ASSIGNED TASK: Could you set down exactly the lines of the data below, starting at the one that holds "def Obligations.EncodedHeaderDecodesToItself : Prop" and ending at the one that holds "bytes.length = 44 ∧", both included, and only those?
● ● ●
-- ==== Sys2Proof/Certificates/Slice0/Obligations.lean ====
section
/-! DEFINITION. The statements for the provers, from the numbered rules of spec/. -/

open Sys2Proof Sys2Proof.Machine

/-! ### Command words -/

/-- 30_encoding.md R102: exactly four words are commands, and every other word is IllegalCommand with its bits [3:0]
(R101). -/
def Obligations.ExactlyFourWordsAreCommands : Prop :=
  ∀ v : Word,
    (decode v = .ok .validate ↔ v = 0x00000001) ∧ (decode v = .ok .encode ↔ v = 0x00000002) ∧
    (decode v = .ok .decode ↔ v = 0x00000003) ∧ (decode v = .ok .marshal ↔ v = 0x00000004) ∧
    (v ≠ 0x00000001 → v ≠ 0x00000002 → v ≠ 0x00000003 → v ≠ 0x00000004 →
      ∃ r, decode v = .error r ∧ r.opc = v.extractLsb' 0 4)

/-- 30_encoding.md R100: the table's four words, written out bit by bit, decode to their commands, and the encoder
gives them. -/
def Obligations.TableWordsDecode : Prop :=
  decode 0b00000000000000000000000000000001 = .ok .validate ∧
  decode 0b00000000000000000000000000000010 = .ok .encode ∧
  decode 0b00000000000000000000000000000011 = .ok .decode ∧
  decode 0b00000000000000000000000000000100 = .ok .marshal ∧
  ∀ i : Instr, i.wellFormed = true → decode (encode i) = .ok i

/-! ### The codec's pure functions -/

/-- 40_codec.md R132: validate succeeds exactly on a header in range, and otherwise reports the lowest failing field. -/
def Obligations.ValidateReportsLowestFailingField : Prop :=
  ∀ h : Header,
    (validateHeader h = .ok () ↔ InRange h) ∧
    (∀ f : Field, validateHeader h = .error (.rangeError f) ↔ LowestFailing h f) ∧
    (∀ e : CmdError, validateHeader h = .error e → ∃ f : Field, e = .rangeError f)

/-- 40_codec.md R135, the round-trip law from a header. -/
def Obligations.EncodedHeaderDecodesToItself : Prop :=
  ∀ h : Header, validateHeader h = .ok () → ∃ bytes, encodeHeader h = .ok bytes ∧ decodeHeader bytes = .ok h

/-- 40_codec.md R136, the round-trip law from 44 bytes. -/
def Obligations.DecodedBytesEncodeToThemselves : Prop :=
  ∀ bytes : List Byte, bytes.length = 44 → ∃ h, decodeHeader bytes = .ok h ∧ encodeHeader h = .ok bytes

/-- 40_codec.md R137: every 44-byte sequence decodes to a header in range. -/
def Obligations.DecodedHeaderIsInRange : Prop :=
  ∀ bytes : List Byte, bytes.length = 44 → ∃ h, decodeHeader bytes = .ok h ∧ validateHeader h = .ok ()

/-- 40_codec.md R134: decode fails on the length alone. -/
def Obligations.DecodeFailsOnlyOnLength : Prop :=
  ∀ bytes : List Byte,
    (bytes.length ≠ 44 → decodeHeader bytes = .error (.lengthError .decodeInput)) ∧
    (bytes.length = 44 → ∃ h, decodeHeader bytes = .ok h)

/-- 30_encoding.md R90, R91: an encoded header has 44 bytes, and each field occupies its header bits, the LSB-0
positions of the 352-bit big-endian value. -/
def Obligations.EncodedFieldsStandInTheirHeaderBits : Prop :=
  ∀ h : Header, InRange h → ∃ bytes, encodeHeader h = .ok bytes ∧ bytes.length = 44 ∧
    ∀ f : Field, slice (catBytes bytes) (f.headerLo + f.width - 1) f.headerLo = h.field f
● ● ●
RESULT FOR THIS EXERCISE:
def Obligations.EncodedHeaderDecodesToItself : Prop :=
  ∀ h : Header, validateHeader h = .ok () → ∃ bytes, encodeHeader h = .ok bytes ∧ decodeHeader bytes = .ok h

/-- 40_codec.md R136, the round-trip law from 44 bytes. -/
def Obligations.DecodedBytesEncodeToThemselves : Prop :=
  ∀ bytes : List Byte, bytes.length = 44 → ∃ h, decodeHeader bytes = .ok h ∧ encodeHeader h = .ok bytes

/-- 40_codec.md R137: every 44-byte sequence decodes to a header in range. -/
def Obligations.DecodedHeaderIsInRange : Prop :=
  ∀ bytes : List Byte, bytes.length = 44 → ∃ h, decodeHeader bytes = .ok h ∧ validateHeader h = .ok ()

/-- 40_codec.md R134: decode fails on the length alone. -/
def Obligations.DecodeFailsOnlyOnLength : Prop :=
  ∀ bytes : List Byte,
    (bytes.length ≠ 44 → decodeHeader bytes = .error (.lengthError .decodeInput)) ∧
    (bytes.length = 44 → ∃ h, decodeHeader bytes = .ok h)

/-- 30_encoding.md R90, R91: an encoded header has 44 bytes, and each field occupies its header bits, the LSB-0
positions of the 352-bit big-endian value. -/
def Obligations.EncodedFieldsStandInTheirHeaderBits : Prop :=
  ∀ h : Header, InRange h → ∃ bytes, encodeHeader h = .ok bytes ∧ bytes.length = 44 ∧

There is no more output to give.